After considering various uses, from an aquarium to a church, the committee finally endorsed a proposal that the Pyramid become — a giant Bass Pro Shop, retail Mecca for all who hunt and fish. A news release in February 2006 announced the company’s plans for a restaurant, a hotel, and perhaps the use of the scoreboard to show outdoor videos.

So it was written...

Nearly three years later, city and county officials still have not agreed on the redevelopment deal — stymied, perhaps, by the image of a open-mouthed bass appearing over the entrance to the Pyramid. Last week the county commission rejected the Bass Pro Shop plan, but the debate continues, with one city councilman calling the proposal “the only date to the dance.”

This was only part of the story, the part told by documents that would be dusty were they not virtual. The rest of the story was here “in the field,” as expedition-type people like to say, amid the long shadows of the great but empty Pyramid.

The archeological site was ghostly quiet, if one did not heed the buzz of traffic and the ding-ding of a passing trolley. And while there was no trace of the last concert held here — Bob Seger & The Silver Bullet Band, Feb. 3, 2007 — the denizens of this sacred place spoke from the past through the telltale artifacts left behind.

Markings on a pillar provided directions to no one for Gate 3. Signs called out about coat checks and restrooms from the dark side of a cobweb-covered glass door. Dangling wires and missing metal railings reflected visits by those who traffic in stolen antiquities. The scoundrels!

Just as the team was about to give in to hunger, it made the expedition’s most remarkable discovery: a large statue of an Egyptian pharaoh. It seemed to represent Ramesses the Great, judging by a plaque at its base that said, “Ramesses the Great.”

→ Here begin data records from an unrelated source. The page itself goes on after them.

-- ==== Sys2Proof/Config.lean ====
section
/-!
DEFINITION. What the form of the part and its manufacture fix, and the free values: constants
without a body, of which nothing in Lean knows a value. A claim about them holds for every
value. `notes/assumptions/1.md`, `9.md` and `10.md` say where each is used.
-/

namespace Sys2Proof.Config

/-- The n-th free choice among the steps that may come next (log 1). -/
opaque choice : Nat → Nat

/-- The n-th free bit pattern, one per number and register or element: which half of a pending
register is already new, the bits that a rule leaves undefined, bodies of the Gaffer's own
format (logs 1 and 9). -/
opaque bits : Nat → Nat → BitVec 128

/-- Whether an invalid product beside a quiet NaN in one lane of `vdot` raises NV, which IEEE 754
leaves to the implementation (03 R85, 05 R150, log 9). -/
opaque dotInvalid : Bool

/-- The forms in which the part is supplied (00 R1). -/
inductive Form where
  | ae4s | ae4p | ae4m
deriving DecidableEq, Repr, Inhabited

/-- The form of this part (00 R1). -/
opaque form : Form

/-- The bytes of LPDDR6 with which an integrator or a board has populated the interface of an AE-4S
or AE-4P; 0 when it is left empty (00 R1). -/
opaque boardTier : Nat

/-- The bytes of the second tier: 2,048 GiB on an AE-4M, and 0 when none is attached (00 R1, R2). It is
the capacity that the part reports (log 72). -/
def tier2Bytes : Nat := if form = .ae4m then 2048 * 2 ^ 30 else boardTier

/-- Whether a second tier is attached (00 R2). -/
def secondTier : Bool := tier2Bytes != 0

/-- The HBM sites that the integrator of an AE-4S has left empty or too small (00 R3). -/
opaque siteFaults : BitVec 12

/-- The HBM sites that are empty or too small; an AE-4P and an AE-4M have none (00 R1, R3). -/
def badSites : BitVec 12 := if form = .ae4s then siteFaults else 0

/-- The station, by number, that serves the line of HBM or the second tier at a key: the spec does
not say which addresses lie under which die's memory edge (log 27). -/
opaque station : Nat → Nat

/-- What an address is taken for whose reserved bits are not all zero, where no check is stated
(00 R9, log 18). -/
opaque oddAddress : BitVec 64 → Nat

/-- What a dword of a record is taken for when a reserved bit of the record is set, where no check is stated
(00 R9, log 18). -/
opaque oddDword : BitVec 64 → BitVec 64

/-- The SHA-512 of the firmware key, fused (24 R427). -/
opaque keyHash : List Byte

/-- The minimum security version fused for a layer (24 R427). -/
opaque minSvn : Nat → Nat

/-- Byte i of the unique device secret, i from 0 to 63 (24 R433). -/
opaque udsByte : Nat → Byte

/-- The unique device secret: 64 bytes (24 R433). -/
def uds : List Byte := (List.range 64).map udsByte

/-- The words of the mask ROM, by their control-store addresses (24 R424). -/
opaque rom : BitVec 12 → BitVec 128

/-- The outcome of the test for probable primes in the generation of a key pair, whose random bases the
spec does not name (24 R433; FIPS 186-5 B.3; log 10). -/
opaque probablyPrime : Nat → Bool

/-- Certificate 0: issued by Osben, in fuse-backed storage (24 R433). -/
opaque deviceCertificate : List Byte

/-- The DER of a certificate's serial number, for a layer, its key's modulus and the issuing key's, which the
spec does not give (24 R433, log 10). -/
opaque certSerial : Nat → List Byte → List Byte → List Byte

/-- The DER of issuer, validity and subject of a certificate, which the spec does not give (24 R433, log 10). -/
opaque certNames : Nat → List Byte → List Byte → List Byte

/-- The DER of a certificate's extensions beside the TcbInfo (24 R433, log 10). -/
opaque certExtensions : Nat → List Byte → List Byte → List Byte

/-- How the TcbInfo writes a version of MAJOR and MINOR (24 R433, log 10). -/
opaque tcbVersion : Nat → Nat → List Byte

/-- One exchange with the SPDM responder, as a transcript names it: the request's number in the opcode
table's order (0 GET_VERSION to 6 GET_MEASUREMENTS), its parameters, and what it and its reply carry. -/
structure SpdmTurn where
  code : Nat
  args : List Nat
  data : List (List Byte)
deriving DecidableEq, Repr

/-- The bytes of the messages of some exchanges, the signature of the last reply left out: what the requester
and the responder fill in beside the parameters the spec does not give (24 R434, log 10). -/
opaque spdmBytes : List SpdmTurn → List Byte

end Sys2Proof.Config
end

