/-- The trap that the flags of a word's elements raise, if any (03 R86). -/
def flagTrap (ff : BitVec 14) (idx : Nat) (l : List Nat) : Option Issue :=
  let fl := allFlags l
  match flagCauses.find? fun c => hasFlag fl c.2.1 && bitAt ff c.2.2 with
  | some c => some (.trap c.1 (BitVec.ofNat 64 (fl + elemMask c.2.1 l * 2 ^ 16))
      (BitVec.ofNat 32 idx))
  | none => none

/-- The effect of raising flags: they are ORed into FFLAGS when the bundle completes. -/
def Env.raise (e : Env) (fl : Nat) : List Eff :=
  if fl = 0 then [] else [.flags e.c (e.b * 2048 + 0x2F0) (BitVec.ofNat 8 fl)]

/-- A word whose elements raise these flags: it traps, or has its effects and records them. -/
def Env.withFlags (e : Env) (l : List Nat) (srg : Option (BitVec 32)) (effs : List Eff) :
    Issue :=
  match flagTrap (fflagsOf e.s e.c e.b) e.idx l with
  | some t => t
  | none => .ok { effs := e.raise (allFlags l) ++ effs, srg := srg }

end Sys2Proof.Machine
end

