-- ==== Sys2Proof/Machine/Io.lean ====
section
/-!
DEFINITION. Accesses to GL by an agent of a context: the Lehr, the Gaffer, an engine, a core. An
access of several lines is made line by line; a page that is missing is requested (16 R364).
-/

namespace Sys2Proof.Machine

/-- What a sequence of accesses comes to. -/
inductive Io (α : Type) where
  | ok (v : α) (r : Run)
  /-- An access waits for a page or for a link. -/
  | wait (r : Run)
  | fault (cause : BitVec 8) (addr : Nat) (aux2 : BitVec 32) (r : Run)

/-- What follows an access that succeeds. -/
def Io.bind {α β : Type} (x : Io α) (k : α → Run → Io β) : Io β :=
  match x with
  | .ok v r => k v r
  | .wait r => .wait r
  | .fault c a b r => .fault c a b r

/-- The process identifier of a context. -/
def ctxPid (x : Option Context) : BitVec 20 :=
  match x with
  | some x => x.pid
  | none => 0

/-- The pieces of n bytes at an address, each within one 128-byte line; k bounds their number. -/
def pieces (a n : Nat) : Nat → List (Nat × Nat)
  | 0 => []
  | k + 1 =>
    if n = 0 then []
    else
      let m := min n (128 - a % 128)
      (a, m) :: pieces (a + m) (n - m) k

/-- The lines that n bytes may touch. -/
def lineCount (n : Nat) : Nat := n / 128 + 2

/-- One piece read. -/
def Run.readPiece (r : Run) (x : Option Context) (a n : Nat) : Io (List Byte) :=
  match glRead r.s x a n .read with
  | .ok bs e => .ok bs (r.emits e)
  | .fault c b e => .fault c a b (r.emits e)
  | .wait => .wait r
  | .page =>
    if r.rejected (ctxPid x) a then .fault 0x44 a 0 r
    else .wait (r.emit (.pages (raisePage r.s (ctxPid x) a false [])))

/-- Pieces read in order. -/
def Run.readPieces (r : Run) (x : Option Context) : List (Nat × Nat) → Io (List Byte)
  | [] => .ok [] r
  | p :: l =>
    (r.readPiece x p.1 p.2).bind fun bs r =>
      (r.readPieces x l).bind fun cs r => .ok (bs ++ cs) r

/-- n bytes of GL read for a context. -/
def Run.gl (r : Run) (x : Option Context) (a n : Nat) : Io (List Byte) :=
  r.readPieces x (pieces a n (lineCount n))

/-- A dword of GL read for a context. -/
def Run.glDword (r : Run) (x : Option Context) (a : Nat) : Io Word :=
  (r.gl x a 8).bind fun bs r => .ok (wordOf bs) r

/-- One piece written. -/
def Run.writePiece (r : Run) (x : Option Context) (a : Nat) (bs : List Byte) (whole : Bool) :
    Io Unit :=
  match glWrite r.s x a bs .write whole with
  | .ok _ e => .ok () (r.emits e)
  | .fault c b e => .fault c a b (r.emits e)
  | .wait => .wait r
  | .page =>
    if r.rejected (ctxPid x) a then .fault 0x44 a 0 r
    else .wait (r.emit (.pages (raisePage r.s (ctxPid x) a true [])))

/-- Pieces of bytes written in order; `base` is the address of the first byte. -/
def Run.writePieces (r : Run) (x : Option Context) (base : Nat) (bs : List Byte) (whole : Bool) :
    List (Nat × Nat) → Io Unit
  | [] => .ok () r
  | p :: l =>
    (r.writePiece x p.1 ((bs.drop (p.1 - base)).take p.2) whole).bind fun _ r =>
      r.writePieces x base bs whole l

/-- Bytes of GL written for a context; `whole` for a write made of whole sectors (22 R411). -/
def Run.glSet (r : Run) (x : Option Context) (a : Nat) (bs : List Byte) (whole : Bool) : Io Unit :=
  r.writePieces x a bs whole (pieces a bs.length (lineCount bs.length))

/-- A dword of GL written for a context. -/
def Run.glSetDword (r : Run) (x : Option Context) (a : Nat) (v : Word) : Io Unit :=
  r.glSet x a (wordBytes v) false

/-! ### Physical accesses to HBM: the Gaffer's own tables -/

/-- n bytes of HBM read by physical address. -/
def Run.hbm (r : Run) (a n : Nat) : Io (List Byte) :=
  (pieces a n (lineCount n)).foldl (fun o p => o.bind fun bs r =>
    match physRead r.s .hbm p.1 p.2 false with
    | (e, .ok cs) => .ok (bs ++ cs) (r.emits e)
    | (e, .error f) => .fault f.cause p.1 f.aux2 (r.emits e)) (.ok [] r)

/-- Bytes of HBM written by physical address. -/
def Run.hbmSet (r : Run) (a : Nat) (bs : List Byte) : Io Unit :=
  (pieces a bs.length (lineCount bs.length)).foldl (fun o p => o.bind fun _ r =>
    match physWrite r.s .hbm p.1 ((bs.drop (p.1 - a)).take p.2) false true with
    | (e, .ok _) => .ok () (r.emits e)
    | (e, .error f) => .fault f.cause p.1 f.aux2 (r.emits e)) (.ok () r)

/-- The run that a sequence of accesses leaves. -/
def Io.run {α : Type} (x : Io α) : Run :=
  match x with
  | .ok _ r => r
  | .wait r => r
  | .fault _ _ _ r => r

/-- Bytes as dwords. -/
def dwordsOf (bs : List Byte) : List Word :=
  (List.range (bs.length / 8)).map fun i => wordOf ((bs.drop (8 * i)).take 8)

end Sys2Proof.Machine
end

Seeing the pharaoh, standing sentry before an empty pyramid, summoned to mind a poem by Shelley. How did it go?

‘My name is Ozymandias, King of Kings:

Look on my works, ye mighty, and despair!’

That is all the team could remember. Exhausted from the thrill of its exciting find, the team got into its rental car, drove across the lone and level asphalt stretching far away, and went in search of some barbecue.